Reading Books. Loving Dogs, Poets And Some Authors

Three book spines facing front

Something Old, Something New

I’ve been on what feels like a marathon reading binge these past two weeks. If I’m not pulling a library book out of the pile that I’ve stacked on the floor of my study, I’m taking one off of the night stand: can I possibly get even more reading time in before I fall asleep?

Don’t let the photo lull you into a complacent sense of thinking you know what my book appetites are – although I did make it easy for you to do just that now, didn’t I?

I’ve discovered CS Harris, a woman who writes a Regency England series about a guy named Sebastian St Cyr – I’m flying through these out of order.

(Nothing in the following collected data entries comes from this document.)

-- ==== Sys2Proof/Machine/Fields.lean ====
section
/-! DEFINITION. The opcode map of 03_encoding.md (R84, R85) and the field rules of R66 to R73 and R86 and of each entry,
written as one row per constructor of Instr, and the checks of R81 that read them. -/
namespace Sys2Proof.Machine
open Sys2Proof

/-- What the Lit column of R84 says, with the cases of R71. `b11`: the literal is taken only with LEN 11, and LEN 01 is the
ILL_FIELD of R71. `f01`: no literal, but LEN 01 on a vector float instruction is that ILL_FIELD. `field`: any literal
raises ILL_FIELD (VFCVT, VICVT). -/
inductive LitRule where
  | none | b | b11 | f01 | field
  deriving DecidableEq, Repr

/-- How the immediate and literal of operand B are read (R53 to R56, R70, R174). `no`: the instruction has no operand B. -/
inductive OpBKind where
  | no | scalar | vint | vfloat | vscale | xlane | conv
  deriving DecidableEq, Repr

/-- One row of the opcode map: which forms exist and which fields may hold what. A register bound of 0 means the field must
be zero. `ok0`, `ok1` and `ok2` are the entry's own conditions on word0, word1 and word2. -/
structure Allow where
  base : Bool := false
  ext : Bool := false
  lit : LitRule := .none
  opB : OpBKind := .no
  guard : Bool := false
  sb : Bool := false
  dMax : Nat := 0
  aMax : Nat := 0
  bMax : Nat := 0
  cMax : Nat := 0
  subs : List Nat := [0]
  tys : List Nat := [0]
  rndMax : Nat := 0
  sat : Bool := false
  neg : Bool := false
  fs : Bool := false
  acq : Bool := false
  rel : Bool := false
  modMax : Nat := 0
  w2Free : Bool := false
  ok0 : Bool := true
  ok1 : Bool := true
  ok2 : Bool := true

/-- Elements of a source lane of VFCVT by TYPE (R175, R176). -/
def cvtSrcElems (ty : Nat) : Nat := if ty = 4 ∨ ty = 5 then 4 else if ty = 6 then 1 else 2

/-- Elements of a destination lane of VFCVT by MOD[2:0] (R175, R176). -/
def cvtDstElems (m : Nat) : Nat := if m = 0 then 1 else if m ≤ 2 then 2 else 4

/-- Elements of a source lane of VICVT by TYPE (R177, R68). -/
def icvtSrcElems (ty : Nat) : Nat := if ty = 0 ∨ ty = 1 ∨ ty = 6 then 1 else if ty = 4 ∨ ty = 5 then 4 else 2

/-- Elements of a destination lane of VICVT by MOD[2:0] (R177). -/
def icvtDstElems (m : Nat) : Nat := if m = 0 ∨ m = 1 ∨ m = 6 then 1 else if m = 4 ∨ m = 5 then 4 else 2

/-- SEL must be below max(n_s, n_d) / min(n_s, n_d) (R175). -/
def selOk (ns nd sel : Nat) : Bool := sel < max ns nd / min ns nd

/-- MOD of VFCVT (R175, R176). -/
def cvtMod (f : FmtBR) : Bool :=
  let m := f.mod.toNat
  m % 8 ≤ 4 && selOk (cvtSrcElems f.ty.toNat) (cvtDstElems (m % 8)) (m / 8)

/-- MOD of VICVT (R175, R177). -/
def icvtMod (f : FmtBR) : Bool :=
  let m := f.mod.toNat
  !(6 ≤ f.ty.toNat && 6 ≤ m % 8) && selOk (icvtSrcElems f.ty.toNat) (icvtDstElems (m % 8)) (m / 8)

/-- MOD and TYPE of VFPACK (R178). -/
def packMod (f : FmtBR) : Bool :=
  let m := f.mod.toNat
  let form := m % 8
  m < 16 && (m < 8 || form = 1 || form = 2) && (if form = 0 then f.ty = 7 || f.ty = 8 else f.ty = 6)

/-- The B field of VFPACK is zero in the MX forms (R178). -/
def packB (f : FmtBR) : Bool := f.mod.toNat % 8 ≤ 2 || (f.b = 0 && f.sb = 0)

/-- VRED and VSCAN take no bitwise operation on an FP TYPE (R85). -/
def redSub (f : FmtBR) : Bool := !(f.ty = 6 && 3 ≤ f.sub.toNat)

/-- VMATCH.f takes no 64-bit keys (R184). -/
def matchMod (f : FmtBR) : Bool := !(f.sub = 1 && f.mod = 1)
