/-- A copy, gather, multicast or chain of a team's copy queue (R232). Numbers rise in queue order. -/
structure Copy where
  team : Nat
  grp : Nat
  sub : Nat
  sdelta : DWord
  ddelta : DWord
  cvm : DWord
  seed : Word
  step0 : Word
  hdr : DWord
  slot : Nat
  /-- The outstanding instruction, until the descriptor has been read (R79). -/
  op : Option Nat
  /-- Team-memory offset of the descriptor; the descriptor once read. -/
  descAt : Nat
  desc : Option (List Byte)
  /-- The index list of a gather, once read. -/
  idx : List Nat
  /-- What the group's release waits for before the source is read (R121, R233). -/
  after : List Nat
  started : Bool
  /-- In the reserve entry (R261). -/
  aside : Bool
  /-- Record flags: out-of-range index, absent receiver, parked, set aside (R256). -/
  flags : Nat
  /-- The claimed slot of a ring destination. -/
  claim : Option Nat
  recv : List Recv
  /-- Elements placed. -/
  pos : Nat
  /-- Bytes placed, once per receiver. -/
  placed : Nat
  /-- Elements of a far source that have arrived, and the messages that carry the others. -/
  buf : Tbl (List Byte)
  need : List Nat
  /-- The fault that stopped it, and its address (R243). -/
  fault : Option (FaultCode × DWord)
  committed : Bool
  /-- Own page-request token, 0 for none (R244), and the missing page. -/
  token : Nat
  pageVa : Nat := 0
  /-- When the copy was found blocked at the head of its queue (R260). -/
  blockedFrom : Option Nat
  /-- The reads of a far source have been sent, under these messages. -/
  asked : Bool
  reads : List Nat
  /-- The dense image of a multicast or chain, once read (R250, R251). -/
  data : Option (List Byte)
  /-- It stands in the frame of its saved team (R230, R245). -/
  parked : Bool
  deriving DecidableEq, Repr

/-- A node that a sounding token can reach (R260). -/
inductive TokNode where
  | copyQueue (team : Nat)
  | ring (team id : Nat)
  | group (r : GRef)
  | sender (copy : Nat)
  | dead
  deriving DecidableEq, Repr

/-- A sounding token at a node, with the edges it has still to pass (R260). -/
structure Token where
  origin : Nat
  left : List TokNode
  deriving DecidableEq, Repr

/-! ### Matrix engine (09_matrix.md, 11_vocabulary.md) -/

/-- An operation on tiles, between its issue and its effect (R264). -/
inductive TileOpKind where
  /-- One beat of an MMA (R267): operand addresses in the scratchpads, format, pitches in units of 16 bytes. -/
  | mma (fmt a b pa pb beat : Nat)
  | zero (beats : List Nat)
  | load (src pitch : Nat) (beats : List Nat)
  | drain (d : Nat)
  | voci (block : List Byte)
  | vociSpill (base cap : Nat)
  /-- `bias` is a scratchpad address, none for no bias. -/
  | vocf (fmt h w : Nat) (bias : Option Nat) (d nv : Nat)
  | vocb (fmt h w : Nat) (bias : Option Nat) (d nv dl dh dw c0 vid0 : Nat)
  | vocm (src : Nat)
  /-- The destination, and where each 16-byte piece of the images goes: in a scratchpad, or in memory. -/
  | vocr (dst : DWord) (chunks : List (Bool × Nat))
  deriving DecidableEq, Repr

/-- A tile operation that has not taken effect (R264). Numbers rise in the order of issue. -/
structure TileOp where
  team : Nat
  grp : Nat
  op : Nat
  /-- The tiles it acts on, as the team names them. -/
  tiles : List Nat
  kind : TileOpKind
  hdr : DWord
  slot : Nat
  deriving DecidableEq, Repr
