/-- A port that can take a message now. On the torus, one of a bundle on a minimal path, with the most credit, whose window has room (R297,
R299, R300); on Ultra Ethernet, one of the endpoint's mask whose window has room (R298); which one of the mask is open, and the model takes
the lowest-numbered (DESIGN CHOICE, log entry 98). Ports that are down or drained are never chosen. -/
def State.linkFor (s : State) (m : Msg) : Option Nat :=
  match s.fab.chart with
  | none => none
  | some c =>
    match m.route with
    | .torus x y z =>
      let bs := (c.bundles x y z).filter fun b => windowRoom ((s.fab.windows.get? b).getD 0)
      let ports := s.portList.filter fun (n, p) => n < 36 && p.usable && p.credit ≠ 0 && bs.contains (bundleOf n)
      (ports.foldl (fun (best : Option (Nat × Port)) x =>
        match best with
        | some y => if y.2.credit < x.2.credit then some x else some y
        | none => some x) none).map (·.1)
    | .ether pod _ mask _ =>
      (s.portList.find? fun (n, p) => 36 ≤ n && p.usable && mask.getLsbD (n - 36) && windowRoom (c.outOf m.die pod n)).map (·.1)

/-- Takes one credit from a torus port. -/
def State.spendCredit (s : State) (port : Nat) : State :=
  if port < 36 then
    { s with fab := { s.fab with ports := listUpd s.fab.ports port fun p => { p with credit := p.credit - 1 } } }
  else s

/-- Changes the state that is kept for a cached pod (R299). -/
def State.updEndpoint (s : State) (die pod : Nat) (f : Endpoint → Endpoint) : State :=
  { s with fab := { s.fab with chart := s.fab.chart.map fun c =>
      { c with cached := c.cached.map fun e => if e.pod = pod && e.die = die then f e else e } } }

/-- Changes the number of messages in the window of a route and port (R299). -/
def State.updWindow (s : State) (m : Msg) (port : Nat) (f : Nat → Nat) : State :=
  match m.route with
  | .torus _ _ _ =>
    let b := bundleOf port
    { s with fab := { s.fab with windows := s.fab.windows.put b (f ((s.fab.windows.get? b).getD 0)) } }
  | .ether pod _ _ _ => s.updEndpoint m.die pod fun e => { e with out := e.out.put port (f ((e.out.get? port).getD 0)) }

/-- A message of an Ethernet route has been acknowledged, or is taken as lost: the congestion score of its entropy value follows (R299). -/
def State.scorePath (s : State) (m : Msg) (lost : Bool) : State :=
  match m.route with
  | .torus _ _ _ => s
  | .ether pod _ _ _ =>
    s.updEndpoint m.die pod fun e => { e with scores := e.scores.put m.entropy (Config.scoreNext ((e.scores.get? m.entropy).getD 0) lost) }

/-- A message leaves its retransmission window: it has been acknowledged, or is given up. -/
def State.windowBack (s : State) (id : Nat) (m : Msg) (lost : Bool) : State :=
  if m.inWindow then
    let s := (s.updWindow m m.port (· - 1)).scorePath m lost
    { s with msgs := s.msgs.upd id fun m => { m with inWindow := false } }
  else s

/-- A queued message waits only for its link (R300): what it follows is done and its bytes are read. A signal increment leaves
by its own event, and a message to the own rank never leaves. -/
def State.msgFree (s : State) (m : Msg) : Bool :=
  m.state = .queued && s.allDone m.after && m.src.isNone && !m.loc && m.token = 0
  && (match m.kind with | .signal _ => false | _ => true)

/-- A queued message may leave: it is the head of its team's send queue (R300). -/
def State.msgReady (s : State) (id : Nat) (m : Msg) : Bool :=
  s.msgFree m
  && (match m.team with
      | none => true
      | some t => !s.msgs.any fun (k, x) => k < id && x.team = some t && s.msgFree x)

/-- An Ethernet destination's endpoint entry enters an X-die's cache of 512 when it is used (R288, R295). Which entry leaves a full cache is
open; it is the oldest here (DESIGN CHOICE, log entry 99). -/
def State.cacheEndpoint (s : State) (die rank : Nat) : State :=
  match s.fab.chart with
  | none => s
  | some c =>
    match c.runOf rank with
    | none => s
    | some run =>
      if run.pod = c.pod || (c.heldBy die run.pod).isSome then s
      else
        let own := c.cached.filter (·.die = die)
        let kept := c.cached.filter (·.die ≠ die) ++ own.drop (own.length - 511)
        { s with fab := { s.fab with chart := some { c with cached := kept ++ [{ s.endEntry c run.pod with die := die }] } } }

It’s like being on a hormonal chocolate high when you can’t read eat fast enough to satisfy the cravings.

Two of my favorite poets have recently published: Mary Oliver and Sharon Olds. I keep these two books on the top of the book pile on my night stand. Buying them sent me out to the Barnes And Noble book store on Monroe Ave. Twice. The first time, I had to rethink my purchases because Sharon Old’s new book of poems, Stag’s Leap, wasn’t on the shelf. In fact, it wasn’t anywhere in the store. Which, one of the employees assured me, wasn’t a good thing, but she was happy to order it for me.

I walked out of B&N that day with Mary Oliver’s Swan – Poems And Prose Poems and Little Boy Blue, by Kim Kavin. Quite the interesting mix of women and dogs. Mary Oliver, long celebrated as one of our greatest American poets; her poems are about what she sees every day: birds, trees, the sky; the beach, the play of light in the forest; foxes, insects; love – having it and grieving its loss. She writes about the dogs she’s had over the years and kisses.

Kim Kavin’s experience as a professional journalist makes her the perfect author for Little Boy Blue. After adopting a young (male) hound-mix dog that she names Blue, she gets curious about  his background. When she finds out that he was scheduled to be killed in the gas chamber that operates out of one of the animal shelters in North Carolina, she decides to find out as much as she can about how he was saved.

Like Mary Oliver, Kim Kavin writes about the dogs she’s had over the years. Except that Kavin’s focus stays on dogs. Her meticulous research weaves together her personal adoption story around everything that she uncovers about how the adoption movement, washing seamlessly over our country, has become very like a tsunami.

I found Donald MCaig’s book and Job Michael Evan’s books in B&N’s used book section; probably the best nine bucks that I’ve spent this year! They are oldies but goodies; in one of my former lives, I had every single book that Evans wrote, including the first one that came out under the auspices of the Monks of New Skete. Do you know that story?

Those were the days when I was reading everything I could get my hands on about dogs: breed books, books on anatomy, dog behavior; fiction, essays, magazine articles. What I loved about reading the Job Michael Evans books was that I could see where his next book was going to come from.

And that might be where all of this rambling on about books is headed. Some books invite sequels. Some books can stand alone. But, if they’re going to take on lives of their own and live forever, they have to be compelling. They have to catch you up and not let you go until the last page. Go big or go home.